In contrast, the perplexity.ai chat bot can parse the question and gives the correct answer. And it can so for a slightly different question as well.
This might explain why the chatgpt software has gained strong attention in the internet. Because the beta testers are surprised how powerful the software is and they want to know what the limits are. One possible answer is, that the engineers themself doesn't know the answer. A likely comparison is to describe chatgpt as some sort of chess playing engine which is able to beat the strongest human player in the world. It was difficult to accept for humans that computers can play better chess and some journalists have argued that the AI isn't understanding on a deep level what chess is about. Perhaps it is possible to give the same argument for modern Q&A website. On a technical level the machine can only process numbers but has no understanding what the meaning is.
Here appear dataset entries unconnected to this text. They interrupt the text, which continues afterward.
-- ==== Sys2Proof/Certificates/Slice0/Obligations.lean ====
section
/-! DEFINITION. The statements about the machine, for the provers. Register addresses, lengths and codes are written out
from the spec's rules, not taken from the model's constants. `s.ended phases events r` (Safety) is the state an operation
ends in; every field it does not name is as before, so an equation with it is the operation's frame as well. -/

open Sys2Proof Sys2Proof.Machine

/-! ## Request images, descriptors, steps -/

/-- Decoding the image of a well-formed request gives the request back, zero padding or none (the model's image form, log
4; its descriptor is R91's, R92's). -/
def Obligations.RequestImageRoundTrip : Prop :=
  ∀ (i : Instr) (n : Nat), i.wellFormed = true → decode (encode i ++ List.replicate n 0) = .ok i

/-- Whatever bytes decode, they decode to a request whose fixed-length frames have their lengths. -/
def Obligations.DecodedRequestsAreWellFormed : Prop :=
  ∀ (image : List Byte) (i : Instr), decode image = .ok i → i.wellFormed = true

/-- No descriptor selects two rows (R91, R92; the codec rows are the model's, log 4). -/
def Obligations.DescriptorSelectsOneRow : Prop :=
  ∀ (d : BitVec 18) (r r' : Row), r ∈ rows → r' ∈ rows → r.selects d = true → r'.selects d = true → r = r'

/-- The descriptors of R92's table decode to their operations, operands zero. -/
def Obligations.TableWordsDecode : Prop :=
  decodeTableWord 24 0x12402 = some (.getObjects ⟨0⟩ 0 0) ∧
  decodeTableWord 24 0x1AF01 = some (.getSignature ⟨0⟩ 0) ∧
  decodeTableWord 24 0x0E301 = some (.getWhiteBalanceMode ⟨0⟩) ∧
  decodeTableWord 24 0x1E705 = some (.setLedColor ⟨0⟩ ⟨0, 0, 0, 0⟩) ∧
  decodeTableWord 24 0x20000 = some .findFirstSensor ∧
  decodeTableWord 24 0x02618 = none ∧
  decodeTableWord 24 0x30000 = none

/-- The first call an operation makes selects the operation's own row (R91, R92). -/
def Obligations.FirstCallSelectsItsRow : Prop :=
  ∀ (i : Instr) (s t : State) (e : Event) (es : List Event),
    exec i s = .next t → t.trace = s.trace ++ e :: es →
      ∃ r ∈ sessionRows, r.op = i.op ∧ r.selects e.desc = true

/-- A step takes the request presented, and runs it, the request's array being the one to fill (log 26); the request is gone
from the queue whatever it does. -/
def Obligations.StepRunsTheDecodedRequest : Prop :=
  ∀ (s : State) (r : HostRequest) (rest : List HostRequest) (i : Instr),
    s.ph = none → s.requests = r :: rest → decode r.image = .ok i → i.wellFormed = true →
      step s = exec i { s with requests := rest, target := r.array }
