end Ends

/-- An outcome whose next state, if there is one, is an end of an operation begun in `s`. -/
def OutcomeEnds (s : State) (o : Host.Outcome State Fault Refusal) : Prop := ∀ t, o = .next t → Ends s t

namespace OutcomeEnds

theorem next (h : Ends s t) : OutcomeEnds s (.next t) := by
  rintro _ ⟨⟩
  exact h

theorem refused (r : Refusal) : OutcomeEnds s (.refused r) := nofun

theorem respond {r : Response} (noList : r.noList) : OutcomeEnds s (.next (s.respond r)) := next (.respond noList)

theorem ite {c : Prop} [Decidable c] {o p : Host.Outcome State Fault Refusal} (pos : OutcomeEnds s o)
    (neg : OutcomeEnds s p) : OutcomeEnds s (if c then o else p) := by
  by_cases hc : c
  · simpa only [if_pos hc] using pos
  · simpa only [if_neg hc] using neg

end OutcomeEnds

theorem execPackObjectRequest_ends (id : Word16) (s : State) : OutcomeEnds s (execPackObjectRequest id s) := by
  unfold execPackObjectRequest
  cases packObjectRequest id with
  | none => exact .respond nofun
  | some f => exact .respond nofun

theorem execGetObjects_ends (p : Port) (id : Word16) (m : Nat) (s : State) : OutcomeEnds s (execGetObjects p id m s) := by
  unfold execGetObjects
  cases packObjectRequest id with
  | none => exact .next (.reject s)
  | some f => exact .ite (.refused _) (.next (.runGetObjects s ..))

/-- Every operation ends in one of these ways. -/
theorem exec_outcomeEnds (i : Instr) (s : State) : OutcomeEnds s (exec i s) := by
  cases i
  case pack32le | encodeSignature | encodeSignatureSelect | encodeByte | encodeWbSet | encodeLedSet | encodeWbMode
      | encodeLedMode =>
    exact .respond nofun
  case unpack32le | decodeSignature | decodeSignaturePayload | decodeByte | decodeWbRgb | decodeLedGet | decodeWbMode
      | decodeLedMode =>
    exact .ite (.respond nofun) (.refused _)
  case packObjectRequest id => exact execPackObjectRequest_ends id s
  case decodeObjectList => exact .ite (.next (.respondList _)) (.refused _)
  case getObjects p id m => exact execGetObjects_ends p id m s
  case setSignature => exact .ite (.next (.oneCall s _ (f := fun _ => .flag true) nofun)) (.next (.reject s))
  case getSignature => exact .ite (.next (.twoCalls s _ _ fun _ _ hv => .deliver hv nofun)) (.next (.reject s))
  case setBrightness => exact .ite (.next (.runSet s ..)) (.refused _)
  case getBrightness | getWhiteBalanceMode | getWhiteBalance | getLedMode | getLedColor =>
    exact .next (.runGet s _ _ _ nofun)
  case setWhiteBalanceMode | setWhiteBalance | setLedMode | setLedColor => exact .next (.runSet s ..)
  case findFirstSensor => exact .next (.scanPorts s.ports 0 (.start s))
The ability to process natural language is usually seen as a sign of intelligence. In most exams the students are asked to answer easier and more difficult questions formulated in English. In a typical exam about computer science a possible list of question would look like:
Who has invented the TeX software?
What is a c compiler?
Explain the advantages of object oriented programming.
How does the A* algorithm works.
Most students can't answer all these questions correct but only a fraction of them. The teacher will read the answer and determines the score and then the human students gets a certain review. Suppose a computer program is able all these question correctly, does this mean that the AI is on the same level like a human student? What we can say is, that AI is able to imitate humans in a surprisingly high level.